Страница 94 из 102
Шопенгауэр к философии истории не обращался, а к историческим событиям своего времени, которые как раз описывал Толстой, относился весьма скептически. Толстой показал значение и взаимодействие индивидуального и массового воления, реализующего на событийной арене историческую закономерность. Толстой пытался соединить в общем порыве хотения и решения героев романа, подчиненных стремительным историческим событиям, воля которых, однако, не сломлена. Здесь, тем более, и речи нет об отрицании воли к жизни.

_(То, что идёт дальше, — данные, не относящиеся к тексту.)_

/-- A dirty host sector of the lines that a FLUSH and an INVAL name: its byte stands in memory when they have performed (14_system R304). -/
def sLines (flush : Bool) : State := { tFar (sOp tStore) with ops := [{ tOp 30 (.lines flush 0x40002000 4) with ranks := [0], host := true }], nextId := 31, hostL2 := [tHost false] }
theorem test_meets_lines_performed :
    (∀ b ∈ [false, true], (sLines b).opReady ({ tOp 30 (.lines b 0x40002000 4) with ranks := [0], host := true }) = true ∧ (sLines b).linesStuck 0 0x40002000 4 = false ∧ (sLines b).hostLost = false ∧ (sLines b).accs = [] ∧ (sLines b).redBuf = [] ∧
      ((sLines b).hostL2.map fun y => y.sector).Nodup ∧ (∀ y ∈ (sLines b).hostL2, y.bytes.length = 32 ∧ inRanges ((sLines b).lineRanges 0 0x40002000 4) y.sector = true) ∧
      after (exec (.storePerform 30) (sLines b)) (fun t => t.ops == [] && cellNat t.mem 0x20000002000 4 == 7 && t.hostL2.all fun y => b && y.dirty.all fun q => !q) = true) ∧
    Memory.wf (sLines true) ∧ Memory.wf (sLines false) := by
  decide +kernel

/-- A fence with nothing outstanding leaves nothing; behind an outstanding store a later load of its sequence is held (06_consistency R163). -/
theorem test_meets_fence_orders :
    (Ready s2 (.fence false 5 .sc 0xFFFF) i2 c2 [0, 1] ∧ s2.ops = [] ∧ s2.frozen = [] ∧ s2.hostLost = false ∧ after (exec (.fence false 5 .sc 0xFFFF) s2) (fun t => t.ops == []) = true) ∧
    (let new : Op := { tOp 40 (.load (tPlace.plus 64) 104 1 .f32 .g 0) with ranks := [0] }
     (tStore.work.reads || tStore.work.writes) = true ∧ (0xFFFF : BitVec 16) &&& tStore.seqs ≠ 0 ∧ s2store.opReady new = true ∧
       after (exec (.fence false 5 .sc 0xFFFF) s2store) (fun t => decide (t.nextId ≤ 40) && t.opReady new == false) = true) := by
  and_intros <;> (try unfold Ready) <;> decide +kernel

/-- An arm record with total 0, and a write of four bytes of an armed region (09_crumbs R216, R217). -/
def sArmBad : State := { sArm with mem := cellWrite sArm.mem 0x200C [0] }
theorem test_meets_arming_refused_and_counting :
    (match sArmBad.xlate 0 0 0x2000 false false (sArmBad.privileged 0) with
     | (s0, .ok p _) => !s0.unknownDevice p && !s0.placeHeld p && !s0.placeBusy p && s0.firstBad p 32 == none && !s0.poisonedAt p 32 && s0.ops == [] && s0.peerOf p == none && recF (bytesNat (s0.homeRead p 32)) 96 40 == 0
     | _ => false) = true ∧
    (match sArmBad.armOne c1 0 0x2000 with | .trap u t => t == ⟨.permission, 0x2000⟩ && u.crumbs == sArmBad.crumbs | _ => false) = true ∧
    (sCrumb.crumbs.map fun y => (y.slice, y.index)).Nodup ∧ (tCrumb.region.map fun r => min (0x4002 + 4) (r.1 + r.2) - max 0x4002 r.1).sum = 4 ∧ (sCrumb.countWrite 0x4002 4 false).crumbs = [{ tCrumb with count := 9 }] ∧
    (sCrumb.countWrite 0x4002 30 false).firings.map (fun f => (f.slice, f.index, f.action, f.taint)) = [(0, 7, 0, false)] := by
  decide +kernel

/-- Nothing holds a page, a fence, a freeze or a slot in the states above (11_faults R267, 13_fabric R292, 12_render R272). -/
theorem test_meets_nothing_held :
    (∀ s ∈ [s1, s2, sBar, sShut, sQueue .reserved .free 1, sPipe, sWork c1post 1 0], s.migrations = [] ∧ s.frozen = [] ∧ s.powered = true ∧ s.bootStopped = false ∧ s.placeHeld tAt = false ∧ ∀ k ∈ [0, 1], s.fenceHolds 1 k 0xFFFF = false ∧ s.freezes 1 k 0xFFFF s.nextId = false) ∧
    (sTrace c1trace).rayHolds = [] ∧ (∀ h ∈ (tFound s1 c1 false [0] tVa fun _ => ()).2.hits ++ (tFound s2 c2 true [0, 1] tVa fun _ => ()).2.hits, h.p = tAt) ∧
    (let s := sUq (tDesc 1 1 2 0) 6 [.notify 3 70 4]; s.hostLost = false ∧ s.powered = true ∧ s.bootStopped = false) ∧ sRec.migrations = [] := by
  decide +kernel

/-- A crew not converged whose fibres reach the crew barrier together: the round converges it (01_execution R18). -/
theorem test_meets_round_that_converges :
    let c := { cReady 2 id with converged := false }
    let s := { sCrew c with mem := cellWrite sEv.mem 0x1000 (natBytes 4 0b0_1101_00011000000000000000000000_0) }
    let r := (s.askCommits c 0).tryAll 1 false (c.candidates [0, 1])
    s.crewAt 0 0 = some c ∧ r.2.map (fun x => x.1) = [[1]] ∧ (r.1.getCrew 1).any (fun y => y.converged) = true ∧ after (exec (.laneArbitration 0 0) s) (fun t => t.cur.isNone && t.crews.all fun y => y.converged) = true := by
  decide +kernel

/-- An append to a pipe destroyed and made anew, and a fibre registered at a pipe destroyed (09_crumbs R227, R230). -/
theorem test_meets_stale_appends :
    tPipe.gen ≠ (2 : BitVec 16) ∧ after (exec (.pipeAppend 30) { sAppend tPipe with ops := [tOp 30 (.append 1 2 9 .f32)] }) (fun t => t.pipes == [tPipe] && t.ops == []) = true ∧
    (tWaits 1).fibTest (fun f => f.live && f.pc == 0x1000 && !f.restart && !f.trapMode && f.tx.isNone) 0 = true ∧ (tWaits 1).life = .resident := by
  decide +kernel
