-- ==== Sys2Proof/Config.lean ====
section
/-! DEFINITION. What the manual leaves open: values without a body, so that nothing can be proved of them. Each is applied
to a plain counter of the state (`State.free`), which numbers the values drawn. -/
namespace Sys2Proof.Config

/-- A random 32-bit word drawn by the device (R82: a HANDLE). -/
opaque random32 : Nat → BitVec 32

/-- A random 128-bit value drawn by the device (R84: N_dev). -/
opaque random128 : Nat → BitVec 128

/-- A value that the manual bounds but does not fix: which of the values it allows (R320, R361, R369, R376: rounding). -/
opaque rounding : Nat → Int

/-- A natural number that the manual does not state (assumption log). -/
opaque freeNat : Nat → Nat

/-- Trims fused at test, which the manual does not state: the width of a code of a stamper position (R405), the codes that
span a tick, and the position's path trim in units of 2^-16 ns (R391). -/
opaque fusedWidth : Nat → Nat → Nat
opaque fusedSpan : Nat → Nat
opaque pathTrim : Nat → Int

/-- The fused ratio of a watched unit (R430), kind and physical index, in units of 2^-16. -/
opaque fusedRatio : Nat → Nat → Nat

/-- Whether a lane's receive envelope exceeds 60 mV at a tick (R141): what the line brings, which the device does not decide
(assumption log 48). Tick, then lane. -/
opaque envelope : Nat → Nat → Bool

/-- The cell of the boundary register that drives a pin (R537), which the manual leaves to IEEE 1149.1's description of the part. -/
opaque boundaryCell : Nat → Nat

end Sys2Proof.Config
end

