-- ==== Sys2Proof/Machine/Regs.lean ====
section
/-! DEFINITION. The register map: every software-visible register by its name in the manual, its address (R31 and
the defining statement of each register), and its fields with access, level and reset (the field tables).
The names are the manual's own, in capitals; an index argument is the manual's index. -/
namespace Sys2Proof.Machine

/-- A software-visible register (R501), named as in the manual. `BLKCTL d w b` is DISTRICT_BLOCK_BLKCTL of block `b`
of ward `w` of district `d` (R79); `CNT id` is the counter word of counter `id` (R485). -/
inductive Reg where
  | BLKCTL (d w b : Nat)
  | HST_PCIE_STATUS
  | HST_SVC_CFG
  | HST_SVC_STATUS
  | HST_RING_GLOBAL
  | HST_MBX_DOORBELL (c : Nat)
  | HST_MBX_STATE (c : Nat)
  | HST_MBX_REQ (c i : Nat)
  | HST_MBX_RSP (c i : Nat)
  | HST_WIN_STATUS
  | HST_RING_CFG (x : Nat)
  | HST_RING_BASE_L (x : Nat)
  | HST_RING_BASE_H (x : Nat)
  | HST_RING_TAIL (x : Nat)
  | HST_RING_HEAD (x : Nat)
  | HST_RING_CPTR (x : Nat)
  | HST_RING_ACK (x : Nat)
  | HST_RING_IRQ (x : Nat)
  | HST_RING_STATUS (x : Nat)
  | HST_IRQ_SRC (i : Nat)
  | HST_IRQ_PEND (j : Nat)
  | HST_IRQ_TGT_CFG (t : Nat)
  | HST_IRQ_CLAIM (t : Nat)
  | HST_IRQ_EOI (t : Nat)
  | HST_IRQ_TGT_STATUS (t : Nat)
  | STW_ID_FAMILY
  | STW_ID_STEPPING
  | STW_ID_CL
  | STW_ID_PCI
  | STW_ID_SERIAL_L
  | STW_ID_SERIAL_H
  | STW_ID_LOT
  | STW_ID_DIE
  | STW_ID_MAC_L
  | STW_ID_MAC_H
  | STW_ID_FUSE
  | STW_BOOT_STATUS
  | STW_BANK_STATE (k : Nat)
  | STW_BANK_SEQ (k : Nat)
  | STW_BOOT_STEP_TIME (i : Nat)
  | STW_RESET_CTL
  | STW_TXN_CFG
  | STW_EPOCH_STATUS
  | STW_EPOCH_NUMBER
  | STW_PERSIST_STATUS
  | STW_PAIR_STATUS
  | STW_PAIR_CFG
  | STW_PAIR_CTL
  | LNE_GRP_CFG (b : Nat)
  | LNE_GRP_PLL_CFG (b : Nat)
  | LNE_GRP_STATUS (b : Nat)
  | LNE_LANE_CFG (n : Nat)
  | LNE_LANE_STATUS (n : Nat)
  | LNE_LANE_TXFFE_SET (n : Nat)
  | LNE_LANE_TXFFE (n : Nat)
  | LNE_LANE_ANISE (n : Nat)
  | LNE_WRN_STATUS (c : Nat)
  | LNE_WRN_LATENCY (c : Nat)
  | LNE_WRN_CFG (c : Nat)
  | LNE_TRAIN_CFG
  | LNE_ANISE_CFG
  | PRT_BLK_CFG (b : Nat)
  | PRT_MAC_CFG (p : Nat)
  | PRT_PORT_STATUS (p : Nat)
  | PRT_FC_CFG (p : Nat)
  | PRT_PFC_WM (p : Nat)
  | PRT_PFC_STATUS (p : Nat)
  | PRT_PARK_CFG
  | PRT_PARK_CAP
  | PRT_PFC_MAP0
  | PRT_PFC_MAP1
  | PIP_PORT_CFG (p : Nat)
  | PIP_PORT_DEF_A (p : Nat)
  | PIP_PORT_DEF_B (p : Nat)
  | PIP_TBL_CMD (s : Nat)
  | PIP_TBL_STATUS (s : Nat)
  | PIP_TBL_DATA (s i : Nat)
  | PIP_DPI_CFG (s : Nat)
  | PIP_DPI_STATUS (s : Nat)
  | PIP_TUN_PORTS
  | PIP_TPID
  | FWD_TBL_CMD
  | FWD_TBL_STATUS
  | FWD_TBL_DATA (i : Nat)
  | FWD_HASH_SEED1
  | FWD_HASH_SEED2
  | FWD_REHASH_SEED1
  | FWD_REHASH_SEED2
  | FWD_REHASH_CTL
  | FWD_HASH_STATUS
  | FWD_LKP_A (k : Nat)
  | FWD_LKP_B (k : Nat)
  | FWD_LEARN_CFG
  | FWD_CARAWAY_CFG
  | FWD_ENTRIES
  | FWD_LEARNED_ENTRIES
  | FWD_CARAWAY_STATUS
  | SWC_Q_CFG (q : Nat)
  | SWC_Q_STATUS (q : Nat)
  | SWC_HIST_CFG (p : Nat)
  | SWC_CLASS_CFG (k : Nat)
  | SWC_RED_PROF (k c : Nat)
  | SWC_RED_CFG
  | SWC_BUF_CFG
  | SWC_SPILL_CFG
  | SWC_TIME_CFG
  | SWC_BUF_STATUS
  | SWC_SPILL_STATUS
  | SWC_SPILL_CELLS
  | SWC_TBL_CMD
  | SWC_TBL_STATUS
  | SWC_TBL_INDEX
  | SWC_TBL_DATA (i : Nat)
  | TIM_SAF_STATUS
  | TIM_SAF_INC_L
  | TIM_SAF_INC_H
  | TIM_SAF_TIME_F
  | TIM_SAF_TIME_L
  | TIM_SAF_TIME_H
  | TIM_SAF_VAL_L
  | TIM_SAF_VAL_H
  | TIM_SAF_CMD
  | TIM_SAF_CFG
  | TIM_ENG_CTL
  | TIM_OSC_QUAL_CFG
  | TIM_OSC_QUAL_STATUS
  | TIM_TRIG_CTRL (k : Nat)
  | TIM_TRIG_START_F (k : Nat)
  | TIM_TRIG_START_L (k : Nat)
  | TIM_TRIG_START_H (k : Nat)
  | TIM_TRIG_PERIOD (k : Nat)
  | TIM_TRIG_COUNT (k : Nat)
  | TIM_TRIG_STATUS (k : Nat)
  | TIM_TRIG_FIRED (k : Nat)
  | TIM_PTP_PORT (p : Nat)
  | TIM_PORT_ASYM (p : Nat)
  | TIM_PORT_LAT (p : Nat)
  | TIM_PHASE (p : Nat)
  | TIM_PORT_STATUS (p : Nat)
  | TIM_PTP_OFFSET (p : Nat)
  | TIM_PTP_DELAY (p : Nat)
  | TIM_PTP_CFG
  | TIM_PTP_UTC
  | TIM_TBL_CMD
  | TIM_TBL_STATUS
  | TIM_TBL_DATA (i : Nat)
  | TIM_SEL_CFG
  | TIM_SEL_TIMES
  | TIM_HO_CFG
  | TIM_SEL_STATUS
  | TIM_HO_FREQ
  | TIM_HO_DRIFT
  | TIM_PJ_LAST
  | TIM_PJ_ABSORBED
  | TIM_SERVO_ERR
  | TIM_REF_CFG (k : Nat)
  | TIM_REF_DELAY (k : Nat)
  | TIM_REF_STATUS (k : Nat)
  | TIM_REF_FREQ (k : Nat)
  | TIM_PPS_OFS_L (k : Nat)
  | TIM_PPS_OFS_H (k : Nat)
  | TIM_ANN_CFG
  | TIM_ANN_VAR
  | TIM_ANN_TSRC
  | TIM_TIC_CFG (k : Nat)
  | TIM_TIC_CFG2 (k : Nat)
  | TIM_TIC_DELAY (k : Nat)
  | TIM_TIC_STATUS (k : Nat)
  | TIM_TIC_RES_ST (k : Nat)
  | TIM_TIC_RES_L (k : Nat)
  | TIM_TIC_RES_H (k : Nat)
  | TIM_TIC_RES_CNT (k : Nat)
  | TIM_TIC_CAL_CFG
  | TIM_TIC_CAL_STATUS
  | HLT_HEALTH_CFG
  | HLT_HEALTH_STATUS
  | HLT_LOG_HEAD
  | HLT_SUMAC_CFG
  | HLT_SPARES
  | HLT_MARGIN
  | HLT_AVS_CFG
  | HLT_AVS_STATUS
  | HLT_TEMP_CFG
  | HLT_TEMP (i : Nat)
  | HLT_LOG (j w : Nat)
  | HLT_CNT_VAL_H
  | HLT_CNT_TIME_L
  | HLT_CNT_TIME_H
  | HLT_CNT_FLAGS
  | HLT_CAP_MEMBER (j m : Nat)
  | HLT_CAP_VAL_L (j m : Nat)
  | HLT_CAP_VAL_H (j m : Nat)
  | HLT_CAP_TIME_L (j : Nat)
  | HLT_CAP_TIME_H (j : Nat)
  | HLT_CAP_SEQ (j : Nat)
  | HLT_CAP_WRAP_L (j : Nat)
  | HLT_CAP_WRAP_H (j : Nat)
  | CNT (id : Nat)
  deriving DecidableEq, Repr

Имя Шопенгауэра до самой смерти Толстого постоянно встречается в сочинениях, рукописях, письмах. Но его мысль не была гомогенна шопенгауэровской. В поисках собственного пути он сплошь и рядом оспаривал теоремы немецкого мыслителя. Так, в «Анне Карениной» можно найти эхо «Мира как воли…», например, в некотором пессимизме Левина, который он хотел преодолеть: нельзя жить, подчиняясь только фактам и рассудку; нужно интуитивно найти путь выхода из пессимистического взгляда на мир.
В вечном вопросе — интимные отношения мужчины и женщины — также просматривается стихийная, не просто перекличка с Шопенгауэром, а развитие его взгляда на половую любовь. Шопенгауэровская основа воли к жизни — половое чувство как зов рода совпадает в этом романе с осознанием писателем пагубности раскованной сексуальности, не сдерживаемой нравственными скрепами (в данном случае браком, освященным религиозными заповедями). Не случайно он сделал эпиграфом: «Мне отмщение Аз воздам».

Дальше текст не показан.